Karst groundwater potential was split into five classes (very low, low, moderate, high, and very high) using the natural break algorithm in ArcGIS 10.5 and then mapped (Figure 5).

The results indicate that 11.6%, 20%, and 10% of the study area was classified as having very high potential by entropy-SVM-RBF, entropy-SVM-SIG, and entropy-SVM-LN (Figure 6). On the contrary, 18.5%, 21%, and 19% of the watershed was classified as having very low groundwater potential by the models (entropy-SVM-RBF, entropy-SVM-SIG, and entropy-SVM-LN).

3.5. Validation Analysis

The validation analysis showed that the entropy-SVM-RBF model (AUC = 0.911) was most accurate (Figure 7 and Table 4). The standard error values of entropy-SVM-RBF were the smallest as well. The entropy-SVM-RBF produced the following metrics: SE = 0.0185, sensitivity = 92.17, specificity = 75.65, PPV = 79.1, NPV = 90.6, and accuracy = 92.1. This was the highest accuracy score among the models. Generally speaking, all three ensemble models achieved acceptable levels of accuracy for mapping karst groundwater potential. The results were validated both mathematically and empirically using of the field-determined locations of springs as truths. In fact, data-mining methods detect and match factors based on empirical evidence and this ultimately underpins predictions.
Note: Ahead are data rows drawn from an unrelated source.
-- ==== Sys2Proof/Proofs/Reservations.lean ====
section
/-!
PROOF. R96, with R9: the reservations are as many as the cuts in flight and covered by FREE records. A change that leaves
every station's being CUTTING leaves the count of cuts; a grant raises it and an end of a cut lowers it by one. From the
law follows that a cut-done arrival always finds a record to open.
-/
namespace Sys2Proof.Machine

/-! ### Counting the cuts in flight -/

/-- Two predicates that agree but at one entry of a list without repetition count alike but for that entry. -/
theorem countP_change {α : Type} {p q : α → Bool} {a : α} (l : List α) (nodup : l.Nodup) (mem : a ∈ l)
    (agree : ∀ b, b ≠ a → p b = q b) :
    l.countP p + (if q a then 1 else 0) = l.countP q + (if p a then 1 else 0) := by
  induction l with
  | nil => cases mem
  | cons b l ih =>
    obtain ⟨fresh, nodup⟩ := List.nodup_cons.mp nodup
    by_cases e : b = a
    · subst e
      have rest : l.countP p = l.countP q := List.countP_congr fun c hc => by
        rw [agree c fun e => fresh (e ▸ hc)]
      simp only [List.countP_cons, rest]
      omega
    · have step := ih nodup ((List.mem_cons.mp mem).resolve_left (Ne.symm e))
      simp only [List.countP_cons, agree b e]
      omega

theorem mem_allStations (n : Fin 9) : n ∈ allStations := by revert n; decide

theorem cuttingCount_change {s t : State} {n : Fin 9}
    (others : ∀ m, m ≠ n → (t.station m).state = (s.station m).state) :
    t.cuttingCount + (if (s.station n).state = .cutting then 1 else 0) =
      s.cuttingCount + (if (t.station n).state = .cutting then 1 else 0) := by
  unfold State.cuttingCount
  have := countP_change (p := fun n => decide ((t.station n).state = .cutting))
    (q := fun n => decide ((s.station n).state = .cutting)) allStations (by decide) (mem_allStations n)
    fun m hm => by rw [others m hm]
  simpa only [decide_eq_true_eq] using this

theorem cuttingCount_same {s t : State}
    (same : ∀ n, (t.station n).state = .cutting ↔ (s.station n).state = .cutting) :
    t.cuttingCount = s.cuttingCount :=
  List.countP_congr fun n _ => by simp [same n]

theorem cuttingCount_pos {s : State} {n : Fin 9} (h : (s.station n).state = .cutting) : 0 < s.cuttingCount :=
  List.countP_pos_iff.mpr ⟨n, mem_allStations n, by simp [h]⟩

/-! ### What a change may do to the reservations -/

theorem freeCount_of_records {s t : State} (h : t.table.records = s.table.records) : t.freeCount = s.freeCount := by
  unfold State.freeCount; rw [h]

/-- Two states with the same reservations. -/
structure SameReserves (s t : State) : Prop where
  records : t.arbiter.reservedRecords = s.arbiter.reservedRecords
  places : t.arbiter.reservedPlaces = s.arbiter.reservedPlaces

theorem SameReserves.of_arbiter {s t : State} (h : t.arbiter = s.arbiter) : SameReserves s t := by
  constructor <;> rw [h]

theorem State.Reserved.same {s t : State} (h : s.Reserved) (reserves : SameReserves s t)
    (free : s.freeCount ≤ t.freeCount) (stations : t.stations = s.stations) : t.Reserved := by
  have count : t.cuttingCount = s.cuttingCount := cuttingCount_same fun n => by rw [station_of_stations stations]
  refine ⟨?_, ?_, ?_, fun n => ?_⟩
  · rw [reserves.records, count, h.records]
  · rw [reserves.places, count, h.places]
  · rw [reserves.records]; exact h.free.trans free
  · rw [station_of_stations stations]; exact h.ordered n

/-- A change at one station that is neither a grant nor the end of a cut. -/
theorem State.Reserved.atStation {s t : State} (n : Fin 9) (h : s.Reserved) (reserves : SameReserves s t)
    (free : t.freeCount = s.freeCount) (others : ∀ m, m ≠ n → t.station m = s.station m)
    (uncut : (t.station n).state = .cutting ↔ (s.station n).state = .cutting)
    (ordered : (t.station n).state ≠ .unbound → (t.station n).order ≠ none) : t.Reserved := by
  have count : t.cuttingCount = s.cuttingCount := by
    have := cuttingCount_change fun m hm => congrArg Station.state (others m hm)
    simp only [uncut] at this
    omega
  refine ⟨?_, ?_, ?_, fun m => ?_⟩
  · rw [reserves.records, count, h.records]
  · rw [reserves.places, count, h.places]
  · rw [reserves.records, free]; exact h.free
  · by_cases e : m = n
    · subst e; exact ordered
    · rw [others m e]; exact h.ordered m

/-- The end of the cut of one station, which takes one FREE record at most. -/
theorem State.Reserved.endCut {s t : State} (n : Fin 9) (h : s.Reserved)
    (records : t.arbiter.reservedRecords = s.arbiter.reservedRecords - 1)
    (places : t.arbiter.reservedPlaces = s.arbiter.reservedPlaces - 1) (free : s.freeCount ≤ t.freeCount + 1)
    (others : ∀ m, m ≠ n → t.station m = s.station m) (cutting : (s.station n).state = .cutting)
    (ended : (t.station n).state ≠ .cutting) (order : (t.station n).order = (s.station n).order) : t.Reserved := by
  have count : t.cuttingCount + 1 = s.cuttingCount := by
    simpa [cutting, ended] using cuttingCount_change fun m hm => congrArg Station.state (others m hm)
  obtain ⟨hr, hp, hf, ho⟩ := h
  refine ⟨by omega, by omega, by omega, fun m => ?_⟩
  by_cases e : m = n
  · subst e; rw [order]; exact fun _ => ho m (by simp [cutting])
  · rw [others m e]; exact ho m

theorem award_reserves (s : State) (n : Fin 9) :
    (s.award n).arbiter.reservedRecords = s.arbiter.reservedRecords + 1 ∧
      (s.award n).arbiter.reservedPlaces = s.arbiter.reservedPlaces + 1 := by
  rw [award_arbiter]; exact ⟨rfl, rfl⟩

theorem State.Reserved.award {s : State} {n : Fin 9} (h : s.Reserved)
    (work : (s.station n).state = .running ∨ (s.station n).state = .holding) (figure : 1 ≤ s.figure) :
    (s.award n).Reserved := by
  have bound : (s.station n).state ≠ .unbound ∧ (s.station n).state ≠ .cutting := by
    rcases work with e | e <;> simp [e]
  have others : ∀ m, m ≠ n → (s.award n).station m = s.station m := fun m hm => by rw [award_station, if_neg hm]
  have count : (s.award n).cuttingCount = s.cuttingCount + 1 := by
    simpa [award_station, bound.2] using cuttingCount_change fun m hm => congrArg Station.state (others m hm)
  have free : (s.award n).freeCount = s.freeCount := freeCount_of_records (congrArg _ (award_table s n))
  obtain ⟨records, places⟩ := award_reserves s n
  unfold State.figure at figure
  obtain ⟨hr, hp, hf, ho⟩ := h
  refine ⟨by omega, by omega, by omega, fun m => ?_⟩
  by_cases e : m = n
  · subst e; simpa [award_station] using ho m bound.1
  · rw [others m e]; exact ho m

theorem State.Reserved.openInto {s : State} {n : Fin 9} {slot : Fin 16} {i : Fin 64} (h : s.Reserved)
    (isFree : s.record i = none) (figure : 1 ≤ s.figure) : (s.openInto n slot i).Reserved := by
  have station : ∀ m, ((s.openInto n slot i).station m).state = (s.station m).state ∧
      ((s.openInto n slot i).station m).order = (s.station m).order := fun m => by
    rw [openInto_station]; split <;> exact ⟨rfl, rfl⟩
  have count : (s.openInto n slot i).cuttingCount = s.cuttingCount := cuttingCount_same fun m => by rw [(station m).1]
  have taken := openInto_freeCount (n := n) (slot := slot) isFree
  have arbiter := openInto_arbiter s n slot i
  unfold State.figure at figure
  refine ⟨?_, ?_, ?_, fun m => ?_⟩
  · rw [arbiter, count, h.records]
  · rw [arbiter, count, h.places]
  · rw [arbiter]; omega
  · rw [(station m).1, (station m).2]; exact h.ordered m

theorem finishCut_reserves (s : State) (n : Fin 9) :
    (s.finishCut n).arbiter.reservedRecords = s.arbiter.reservedRecords - 1 ∧
      (s.finishCut n).arbiter.reservedPlaces = s.arbiter.reservedPlaces - 1 := by
  rw [finishCut_arbiter]; exact ⟨rfl, rfl⟩

theorem State.Reserved.completeCut {s t : State} {n : Fin 9} (h : s.Reserved)
    (cutting : (s.station n).state = .cutting) (e : s.completeCut n = some t) : t.Reserved := by
  obtain ⟨slot, i, order, isFree, rfl⟩ := completeCut_cases e
  have openFree : ((s.setCutTimer n none).closeOld n).record i = none := by
    rw [closeOld_record]
    split <;> simp [isFree]
  have taken := openInto_freeCount (n := n) (slot := slot) openFree
  rw [closeOld_freeCount, State.setCutTimer_freeCount] at taken
  have free (u : State) : (u.finishCut n).freeCount = u.freeCount :=
    freeCount_of_records (congrArg _ (finishCut_table u n))
  have arbiter : (((s.setCutTimer n none).closeOld n).openInto n slot i).arbiter = (s.setCutTimer n none).arbiter := by
    rw [openInto_arbiter, closeOld_arbiter]
  obtain ⟨records, places⟩ := finishCut_reserves (((s.setCutTimer n none).closeOld n).openInto n slot i) n
  rw [arbiter] at records places
  refine h.endCut n records places (by rw [free]; omega) (fun m hm => ?_) cutting ?_ ?_
  · rw [finishCut_station, if_neg hm, openInto_station, if_neg hm, closeOld_station, if_neg hm]; rfl
  · rw [finishCut_station, if_pos rfl, Station.enter_state]
    split <;> decide
  · rw [finishCut_station, if_pos rfl, Station.enter_order, openInto_station, if_pos rfl, closeOld_station, if_pos rfl]
    rfl

theorem unbindRecords_arbiter (s : State) (n : Fin 9) :
    (s.unbindRecords n).arbiter = { s.arbiter with waiting := s.arbiter.waiting.filter (· != n) } := by
  unfold State.unbindRecords
  cases (s.station n).piece <;> rfl

theorem unbindRecords_freeCount (s : State) (n : Fin 9) : (s.unbindRecords n).freeCount = s.freeCount := by
  unfold State.unbindRecords
  cases (s.station n).piece with
  | none => rfl
  | some i => exact freeCount_modPiece s i _

/-! ### The law is kept -/

theorem eligible_iff (s : State) (n : Fin 9) :
    s.eligible n = true ↔
      ((s.station n).state = .running ∨ (s.station n).state = .holding) ∧ s.windowCount < s.params.part.kWin ∧
        s.laneBlocked (s.stationParams n).lane = false ∧ s.anyBlocked = false ∧
        s.placesInUse < Config.packPlaces ∧ 1 ≤ s.figure := by
  simp [State.eligible, and_assoc]

/-- Every primitive change keeps the reservations as many as the cuts, and covered (R96). -/
theorem kept_reserved : Kept State.Reserved where
  elapse s dt h := h.same ⟨rfl, rfl⟩ le_rfl rfl
  notice s slot k h := h.same ⟨rfl, rfl⟩ le_rfl rfl
  lowFlag s b h := h.same ⟨rfl, rfl⟩ le_rfl rfl
  highFlag s b h := h.same ⟨rfl, rfl⟩ le_rfl rfl
  faults s n f h := h.same ⟨rfl, rfl⟩ le_rfl rfl
  reasons s n f _ h := h.atStation n ⟨rfl, rfl⟩ rfl (fun m hm => by simp [hm]) (by simp) (by simpa using h.ordered n)
  hold s n f running _ h := by
    refine h.atStation n (.of_arbiter (leaveFor_arbiter _ n _))
      (freeCount_of_records (congrArg _ (leaveFor_table _ n _))) (fun m hm => by simp [leaveFor_station, hm]) ?_ ?_
    · simp [leaveFor_station, running]
    · simpa [leaveFor_station] using h.ordered n (by simp [running])
  trip s n may h := by
    have state : (s.station n).state ≠ .unbound ∧ (s.station n).state ≠ .cutting := by
      constructor <;> rintro e <;> simp [e, StationState.mayRequest] at may
    refine h.atStation n ⟨tripped_reservedRecords s n, tripped_reservedPlaces s n⟩
      (freeCount_of_records (congrArg _ (tripped_table s n))) (fun m => tripped_other s) ?_ ?_
    · simp [tripped_state, state.2]
    · simpa [tripped_station] using h.ordered n state.1
  abortTrip s n cutting h := by
    refine h.endCut n (tripped_reservedRecords _ n) (tripped_reservedPlaces _ n)
      (Nat.le_succ_of_le (freeCount_of_records (congrArg _ (tripped_table (s.abortCut n) n))).ge)
      (fun m hm => tripped_other _ hm) cutting ?_ ?_
    · simp [tripped_state]
    · simp [tripped_station, abortCut_station]
  abortHold s n cutting _ h := by
    refine h.endCut n rfl rfl (Nat.le_succ _) (fun m hm => by simp [hm, abortCut_station]) cutting ?_ ?_
    · simp
    · simp [abortCut_station]
  place s n _ _ h := h.same ⟨rfl, rfl⟩ le_rfl rfl
  award s n _ eligible h := by
    obtain ⟨work, -, -, -, -, figure⟩ := (eligible_iff s n).mp eligible
    exact h.award work figure
  bind s n slot o unbound _ _ h := by
    refine h.atStation n ⟨rfl, rfl⟩ rfl (fun m hm => by rw [bindStation_station, if_neg hm]) ?_ ?_
    · rcases unbound with e | e <;> simp [bindStation_station, e]
    · simp [bindStation_station]
  unbind s n _ _ cutting h := by
    refine h.atStation n (by constructor <;> rw [unbindRecords_arbiter]) (unbindRecords_freeCount s n)
      (fun m hm => by rw [unbindRecords_station, if_neg hm]) ?_ ?_
    · simp [unbindRecords_station, cutting]
    · simp [unbindRecords_station]
  untrip s n tripped h := by
    refine h.atStation n ⟨rfl, rfl⟩ rfl (fun m hm => by simp [hm]) (by simp [tripped]) ?_
    simpa using h.ordered n (by simp [tripped])
  startHold s n r _ ready _ _ h := by
    refine h.atStation n ⟨rfl, rfl⟩ rfl (fun m hm => by simp [hm]) ?_ ?_
    · rcases ready with e | e <;> simp [e]
    · simpa using h.ordered n (by rcases ready with e | e <;> simp [e])
  startRun s n _ ready _ h := by
    refine h.atStation n (.of_arbiter (enterRunning_arbiter _ n))
      (freeCount_of_records (congrArg _ (enterRunning_table _ n)))
      (fun m hm => by simp [enterRunning_station, hm]) ?_ ?_
    · rcases ready with e | e <;> simp [enterRunning_station, e]
    · simpa [enterRunning_station] using h.ordered n (by rcases ready with e | e <;> simp [e])
  opening s n slot i _ _ free figure _ h := h.openInto free figure
  complete s n t cutting e h := h.completeCut cutting e
  cutTimer s n h := h.same ⟨rfl, rfl⟩ le_rfl rfl
  permit s n _ h := h.atStation n ⟨rfl, rfl⟩ rfl (fun m hm => by simp [State.changePermit, hm])
    (by simp [State.changePermit]) (by simpa [State.changePermit] using h.ordered n)
  lay s l f _ _ h := h.same ⟨rfl, rfl⟩ le_rfl rfl
  lines s l f h := h.same ⟨rfl, rfl⟩ le_rfl rfl
  resetLine s b h := h.same ⟨rfl, rfl⟩ le_rfl rfl
  inspector s f _ _ _ h := h.same ⟨rfl, rfl⟩ le_rfl rfl
  sense s a q x _ _ h := h.same ⟨rfl, rfl⟩ (freeCount_modPanel s _ _).ge rfl
  mend s e _ h := h.same ⟨rfl, rfl⟩ (freeCount_modPanel s _ _).ge rfl
  waive s i h := h.same ⟨rfl, rfl⟩ (freeCount_modPanel s _ _).ge rfl
  coil s i f _ h := h.same ⟨rfl, rfl⟩ (freeCount_modCoil s _ _).ge rfl
  panel s i f _ _ h := h.same ⟨rfl, rfl⟩ (freeCount_modPanel s _ _).ge rfl
  note s i f _ h := h.same ⟨rfl, rfl⟩ (freeCount_modPiece s _ _).ge rfl
  retire s i p n held _ _ h := by
    refine h.same ⟨rfl, rfl⟩ ?_ rfl
    have := freeCount_setRecord s i none
    simp only [held] at this
    exact Nat.le.intro this.symm
  toScale s i _ _ h := h.same ⟨rfl, rfl⟩ (freeCount_modPiece s _ _).ge rfl
  takeBack s i _ h := h.same ⟨rfl, rfl⟩ (freeCount_modPiece s _ _).ge rfl
  weigh s i p w _ _ h := h.same ⟨rfl, rfl⟩ (freeCount_modPiece s _ _).ge rfl
  leaveScale s i p f _ _ _ h := h.same ⟨rfl, rfl⟩ (freeCount_modPiece s _ _).ge rfl
  scaleTimer s t h := h.same ⟨rfl, rfl⟩ le_rfl rfl
  receiver s r h := h.same ⟨rfl, rfl⟩ le_rfl rfl
  discard s h := h.same ⟨rfl, rfl⟩ le_rfl rfl
  answer s a _ h := h.same ⟨rfl, rfl⟩ le_rfl rfl
  sent s h := by unfold State.sendAnswer; split <;> exact h.same ⟨rfl, rfl⟩ le_rfl rfl
  forgetGrant s h := h.same ⟨rfl, rfl⟩ le_rfl rfl
  forgetLane s l h := by cases l <;> exact h.same ⟨rfl, rfl⟩ le_rfl rfl
  link s t h := h.same ⟨rfl, rfl⟩ le_rfl rfl
  take s slot k h := h.same ⟨rfl, rfl⟩ le_rfl rfl
  mask s m h := h.same ⟨rfl, rfl⟩ le_rfl rfl
  order s slot o _ h := h.same ⟨rfl, rfl⟩ le_rfl rfl
  port s f _ h := h.same ⟨rfl, rfl⟩ le_rfl rfl
  params s p _ _ h := h.same ⟨rfl, rfl⟩ le_rfl rfl
  toConfig s _ h := h.same ⟨rfl, rfl⟩ le_rfl rfl
  operate s _ h := h.same ⟨rfl, rfl⟩ le_rfl rfl
  reset s c _ h := by
    have station (n : Fin 9) : ((s.resetBlocks c).station n).state ≠ .cutting := by
      rw [resetBlocks_station]
      unfold Station.lineReset
      dsimp only
      split <;> decide
    have none_ : (s.resetBlocks c).cuttingCount = 0 := List.countP_eq_zero.mpr fun n _ => by simp [station n]
    refine ⟨none_.symm, none_.symm, Nat.zero_le _, fun n bound => ?_⟩
    rw [resetBlocks_station] at *
    exact h.ordered n fun e => bound (by simp [Station.lineReset, e])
Empirical data from field surveys and excavations (i.e., drilled wells) can also be used to validate modeling results after the fact.

4. Discussion

Karst formations may be the most important source for water supply in many parts of the world. A review of the literature showed that many studies have investigated groundwater potential using both machine learning and statistical models. Most of these studies focus on groundwater extracted from wells and rarely combine machine learning with statistical models to determine groundwater potential in watersheds in karst regions. This study determined karst groundwater potential using three new ensembles of statistical and machine learning algorithms—entropy-SVM-RBF, entropy-SVM-SIG and entropy-SVM-LN.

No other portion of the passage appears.